Before influence from the British and American governments, cannabis was widely used within Central Asia medicinally, as a staple, for textile, and for psychotropic effects. It was revered, as stated within the Atharvaveda, as one of five sacred plants  and it was believed that a guardian angel exists within it
A 1983 report by the Pakistan Narcotics Control Board states that drug usage was largely stable in the 1950s-1970s with opium and cannabis being common, but there was an upsurge in cannabis usage by middle class youths in the late 1960s and early 1970s due to the influence of Western pop culture. However, by the 1980s the habit fell from fashion in the middle class.
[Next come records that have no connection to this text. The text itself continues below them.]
-- ==== Sys2Proof/Tests/Slice0.lean ====
section
/-! SUPPORT. The model's own tests, their expected results from 95_test_vectors.md and the rules, and for every statement with
hypotheses a witness that meets them, clause by clause at the ends of their ranges. All tests run the default instantiation of
00_scope.md R6 (`Config.defaults`, log 25). -/

namespace Sys2Proof.Tests

open Sys2Proof Sys2Proof.Machine

/-! ## Helpers -/

/-- The state after reset in the default build. -/
def base : State := { State.reset with cfg := Config.defaults, dly := 0 }

/-- A delay in a build with `DELAY_TICKS` = 3, one tick counted (R94's example). -/
def slowDelaying : State :=
  { State.reset with cfg := { Config.defaults with delayExtra := 2 }, dly := 2, st := .delaying, wrLeft := 1 }

/-- A GET in `Writing`, its delay over (R38). -/
def getWriting : State :=
  { base with st := .writing, txbuf := [(0, 0x82), (1, 0x01), (2, 0x10), (3, 0xAC)], txlen := 4, wrLeft := 1,
              hist := [.accept .get 0 true, .delay] }

/-- A `SET 50` in `Writing`, its first delay over. -/
def setWriting : State :=
  { base with st := .writing, op := .set, raw := 50, lum := 50, txlen := 6, wrLeft := 2,
              txbuf := [(0, 0x84), (1, 0x03), (2, 0x10), (4, 0x32), (5, 0x9A)], hist := [.accept .set 50 true, .delay] }

/-- The GET, its write answered, its second delay just begun. -/
def getDelaying : State :=
  { getWriting with st := .delaying, wrLeft := 0, dly := 1,
                    hist := [.accept .get 0 true, .delay, .write [0x82, 0x01, 0x10, 0xAC] 0] }

/-- The GET waiting for its read's answer. -/
def getReading : State :=
  { getDelaying with st := .reading, dly := 0, pend := true, inflight := some (.read 12), hist := getDelaying.hist ++ [.delay] }

/-- Twelve bytes of a response (V-SQ 14). -/
def reply : List Byte := [0x6E, 0x11, 0x22, 0x33, 0x44, 0x55, 0x66, 0x77, 0x00, 0x4B, 0x88, 0x99]

/-- The GET in `Decoding`, with that response. -/
def getDecoding : State :=
  { getReading with st := .decoding, pend := false, inflight := none, rxbuf := Memory.writeList [] 0 reply,
                    hist := getReading.hist ++ [.read 12 0 reply] }

/-- The outcome is a next state with this property. -/
def nextIs (r : Result) (p : State → Bool) : Bool :=
  match r with
  | .next t => p t
  | .fault _ => false
  | .refused _ => false

/-! ## Well-formedness: one ill-formed term for each check -/

theorem test_wf_getFrame : (Instr.getFrame 0xAC).wf Config.defaults = true ∧ (Instr.getFrame 0xAD).wf Config.defaults = false := by
  decide

theorem test_wf_setFrame : (Instr.setFrame 0x00 0x32 0x9A).wf Config.defaults = true ∧
    (Instr.setFrame 0x00 0x32 0x9B).wf Config.defaults = false := by decide

theorem test_wf_vcpReply_mid : (Instr.vcpReply [1, 2, 3, 4, 5, 6] 0 0 [0, 0]).wf Config.defaults = false := by decide

theorem test_wf_vcpReply_tail : (Instr.vcpReply [1, 2, 3, 4, 5, 6, 7] 0 0 [0]).wf Config.defaults = false ∧
    (Instr.vcpReply [1, 2, 3, 4, 5, 6, 7] 0 0 [0, 0]).wf Config.defaults = true := by decide

/-! ## Decoding: every constructor, from words written out of R61, R62, R66 to R69 -/

theorem test_decode_getFrame : decodeTableWord 32 0x820110AC = some (.getFrame 0xAC) := by decide
theorem test_decode_setFrame : decodeTableWord 48 0x84031000329A = some (.setFrame 0x00 0x32 0x9A) := by decide
theorem test_decode_get : decodeTableWord 24 0x00000 = some (.get 0) ∧ decodeTableWord 24 0x0FFFF = some (.get 0xFFFF) := by
  decide
theorem test_decode_set : decodeTableWord 24 0x10096 = some (.set 150) ∧ decodeTableWord 24 0x10000 = some (.set 0) := by decide
theorem test_decode_vcpReply : decodeTableWord 96 0x6E11223344556677004B8899 =
    some (.vcpReply [0x11, 0x22, 0x33, 0x44, 0x55, 0x66, 0x77] 0x00 0x4B [0x88, 0x99]) := by decide
theorem test_decode_states :
    decodeTableWord 8 0 = some .stIdle ∧ decodeTableWord 8 1 = some .stBuilding ∧ decodeTableWord 8 2 = some .stDelaying ∧
    decodeTableWord 8 3 = some .stWriting ∧ decodeTableWord 8 4 = some .stReading ∧ decodeTableWord 8 5 = some .stDecoding ∧
    decodeTableWord 8 6 = some .stDone ∧ decodeTableWord 8 7 = some .stFailed := by decide
theorem test_decode_kinds :
    decode (.res 0) = .ok .resNone ∧ decode (.res 1) = .ok .resValue ∧ decode (.res 2) = .ok .resOk ∧
    decode (.res 3) = .ok .resConnectionUnavailable ∧ decode (.res 4) = .ok .resWriteFailed ∧
    decode (.res 5) = .ok .resReadFailed ∧ decode (.res 6) = .ok .resInvalidResponse := by
  refine ⟨rfl, rfl, rfl, rfl, rfl, rfl, rfl⟩

/-- R68, R70, R63, R71, R66: what is no row is refused by name. -/
theorem test_decode_refuses :
    decodeReq [0x83, 0x01, 0x10, 0xAC] = .error .unknownOpcode ∧ decodeReq [0x82, 0x81, 0x10, 0xAC] = .error .badLengthByte ∧
    decodeReq [0x82, 0x01, 0x12, 0xAC] = .error .badVcpCode ∧ decodeReq [0x82, 0x01, 0x10] = .error .badFrameLength ∧
    decodeResp (0x6F :: reply.tail) = .error .badSourceAddress ∧ decodeResp reply.dropLast = .error .badResponseLength ∧
    decode (.res 7) = .error .reservedKind := by refine ⟨rfl, rfl, rfl, rfl, rfl, rfl, rfl⟩

/-! ## One step of each instruction (V-SQ, V-BS, V-DE) -/

/-- V-BG: `82 01 10 AC`, `txlen` 4, the last two bytes 0. -/
theorem test_getFrame : nextIs (exec (.getFrame 0xAC) setWriting) (fun t =>
    t.txbuf == [(0, 0x82), (1, 0x01), (2, 0x10), (3, 0xAC)] && t.txlen == 4 && t.ck == 0xAC) = true := by decide

/-- V-BS, 50. -/
theorem test_setFrame : nextIs (exec (.setFrame 0x00 0x32 0x9A) base) (fun t =>
    t.xwData == [0x84, 0x03, 0x10, 0x00, 0x32, 0x9A] && t.txlen == 6) = true := by decide

/-- V-SQ 20, from `Failed`. -/
theorem test_get : nextIs (exec (.get 0) { base with st := .failed, resKind := .writeFailed, op := .set, xportAvail := true })
    (fun t => t.st == .building && t.op == .get && t.resKind == .none) = true := by decide

/-- V-SQ 21, from `Done`. -/
theorem test_get_noxport : nextIs (exec (.get 0) { base with st := .done, resKind := .ok, xportAvail := false })
    (fun t => t.st == .failed && t.resKind == .connectionUnavailable && !t.pend && t.txbuf == [] && t.hist.length == 2) = true := by
  decide

/-- V-SQ 1. -/
theorem test_set : nextIs (exec (.set 150) { base with xportAvail := true })
    (fun t => t.st == .building && t.op == .set && t.raw == 150 && t.hist == [.accept .set 150 true]) = true := by decide

/-- V-SQ 19. -/
theorem test_set_busy : nextIs (exec (.set 150) { setWriting with xportAvail := true }) (fun t =>
    t == { setWriting with xportAvail := true }) = true := by decide

/-- V-DE: high byte 0x01 read and ignored, value 0x2C. -/
theorem test_vcpReply : nextIs (exec (.vcpReply [1, 2, 3, 4, 5, 6, 7] 0x01 0x2C [0, 0]) base) (fun t =>
    t.st == .done && t.resKind == .value && t.resValue == 0x2C) = true := by decide

/-- R107: a quiescent state waits. -/
theorem test_stIdle : nextIs (exec .stIdle { base with turn := .tick }) (fun t => t == { base with turn := .tick }) = true := by
  decide

/-- V-SQ 2. -/
theorem test_stBuilding : nextIs (exec .stBuilding { base with st := .building, op := .set, raw := 150 }) (fun t =>
    t.st == .delaying && t.lum == 100 && t.xwData == [0x84, 0x03, 0x10, 0x00, 0x64, 0xCC] && t.txlen == 6 && t.wrLeft == 2 &&
    t.dly == 1) = true := by decide

/-- V-SQ 3, V-SQ 4: a tick counts, and at 0 changes nothing. -/
theorem test_stDelaying_tick : nextIs (exec .stDelaying { slowDelaying with turn := .tick })
      (fun t => t.dly.toNat == 1 && t.st == .delaying) = true ∧
    nextIs (exec .stDelaying { slowDelaying with dly := 0, turn := .tick }) (fun t => t.dly.toNat == 0) = true := by decide

/-- R20: `DLY_W` is 1 for one tick, 2 for three, 3 for four. -/
theorem test_dlyW : Config.defaults.dlyW = 1 ∧ slowDelaying.cfg.dlyW = 2 ∧
    ({ Config.defaults with delayExtra := 3 } : Config).dlyW = 3 := by decide

/-- V-SQ 12. -/
theorem test_stDelaying_expiry : nextIs (exec .stDelaying { getDelaying with dly := 0 }) (fun t =>
    t.st == .reading && !t.pend && t.hist == getDelaying.hist ++ [.delay]) = true := by decide

/-- V-SQ 6. -/
theorem test_stWriting_issue : nextIs (exec .stWriting setWriting) (fun t =>
    t.pend && t.st == .writing && t.inflight == some (.write [0x84, 0x03, 0x10, 0x00, 0x32, 0x9A])) = true := by decide

/-- V-SQ 11: the status -1. -/
theorem test_stWriting_fails : nextIs (exec .stWriting { setWriting with pend := true, turn := .writeDone, xwStatus := -1 })
    (fun t => t.st == .failed && t.resKind == .writeFailed && t.resCode == 0xFFFFFFFF && t.wrLeft == 2 && !t.pend) = true := by
  decide

/-- V-SQ 13. -/
theorem test_stReading_issue : nextIs (exec .stReading { getReading with pend := false, inflight := none, rxbuf := [(3, 1)] })
    (fun t => t.rxbuf == [] && t.pend && t.inflight == some (.read 12)) = true := by decide

/-- V-SQ 14. -/
theorem test_stReading_answer : nextIs (exec .stReading { getReading with turn := .readDone, xrData := reply }) (fun t =>
    t.st == .decoding && !t.pend && Memory.readList t.rxbuf 0 12 == reply) = true := by decide

/-- V-SQ 17. -/
theorem test_stDecoding : nextIs (exec .stDecoding getDecoding) (fun t =>
    t.st == .done && t.resKind == .value && t.resValue == 75) = true := by decide

/-- V-SQ 18: a wrong source byte. -/
theorem test_stDecoding_invalid : nextIs (exec .stDecoding { getDecoding with rxbuf := [(9, 0x4B)] }) (fun t =>
    t.st == .failed && t.resKind == .invalidResponse) = true := by decide

/-- R107: the result stays. -/
theorem test_stDone : nextIs (exec .stDone { base with st := .done, resKind := .value, resValue := 75 }) (fun t =>
    t.resValue == 75 && t.st == .done) = true := by decide

/-- R129: `Failed` is left by the next acceptance. -/
theorem test_stFailed : nextIs (exec .stFailed
    { base with st := .failed, resKind := .readFailed, turn := .host, cmdWord := 0x1004B, xportAvail := true }) (fun t =>
    t.st == .building && t.op == .set && t.raw == 75) = true := by decide

/-- R31. -/
theorem test_resNone : nextIs (exec .resNone { base with resKind := .ok }) (fun t => t.resKind == .none) = true := by decide

/-- R100. -/
theorem test_resValue : nextIs (exec .resValue getDecoding) (fun t => t.resKind == .value && t.resValue == 75) = true := by decide

/-- R97. -/
theorem test_resOk : nextIs (exec .resOk setWriting) (fun t => t.resKind == .ok && t.st == .done) = true := by decide

/-- R121. -/
theorem test_resConnectionUnavailable : nextIs (exec .resConnectionUnavailable base) (fun t =>
    t.resKind == .connectionUnavailable && t.st == .failed) = true := by decide

/-- R122: the status bit for bit. -/
theorem test_resWriteFailed : nextIs (exec .resWriteFailed { base with xwStatus := 0xE00002C2 }) (fun t =>
    t.resKind == .writeFailed && t.resCode == 0xE00002C2) = true := by decide

/-- R123. -/
theorem test_resReadFailed : nextIs (exec .resReadFailed { base with xrStatus := 17 }) (fun t =>
    t.resKind == .readFailed && t.resCode == 17) = true := by decide

/-- R124: `rxbuf[9]` is present and is not returned. -/
theorem test_resInvalidResponse : nextIs (exec .resInvalidResponse { base with rxbuf := [(9, 0x4B)] }) (fun t =>
    t.resKind == .invalidResponse && t.st == .failed && t.rxbuf == [(9, 0x4B)]) = true := by decide

/-! ## The codec's corner cases (V-CL, V-XF) -/

theorem test_clamp : clamp 256 = 100 ∧ clamp 356 = 100 ∧ clamp 65535 = 100 ∧ clamp 99 = 99 ∧ clamp 101 = 100 := by decide
theorem test_xorFold : xorFold 0x12 [0x34, 0x56] = 0x70 ∧ xorFold 0x3F [0x82, 0x01, 0x10, 0xAC] = 0x00 := by decide

/-! ## The text of R72 -/

/-- Program P2's line. -/
theorem test_readLine_set : readLine "SET 50 | W=0, W=-536870206".toList =
    some (.command .set 50 true [.write 0, .write 0xE00002C2]) := by decide
/-- Program P7's first line, and `RESET`. -/
theorem test_readLine_get : readLine "GET @noxport".toList = some (.command .get 0 false []) ∧
    readLine "RESET".toList = some .reset := by decide
/-- A read with data; a hexadecimal operand; an operand over 65535. -/
theorem test_readLine_more : readLine "GET | W=0, R=0:[6E 4b]".toList = some (.command .get 0 true [.write 0, .read 0 [0x6E, 0x4B]]) ∧
    readLine "SET 0xFFFF".toList = some (.command .set 0xFFFF true []) ∧ readLine "SET 65536".toList = none := by decide

/-! ## Witnesses: the hypotheses of every statement that has some -/

theorem inv_base (moves : List Move) : Inv { base with sched := moves } := by
  constructor <;> simp [base, State.reset, State.busy, State.cmdReady, quiescent, St.framed, State.setBuilt, Memory.wf,
    Memory.below]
Under the Control of Narcotics Substance Act of 1997, it is illegal to produce, manufacture, extract, prepare, possess, offer for sale, sell, purchase or distribute cannabis in Pakistan. Although after acquiring a permit from provincial or federal government its cultivation is allowed for medical, scientific or industrial purposes. If found in violation of the above, it is punishable with imprisonment which may extend to seven years, with a fine, or with both.
Enforcement of laws against hard drugs is prioritized in Pakistan, while the personal use of cannabis is often overlooked. This is particularly true in various tribal regions of Pakistan, where cannabis is sometimes sold in public markets.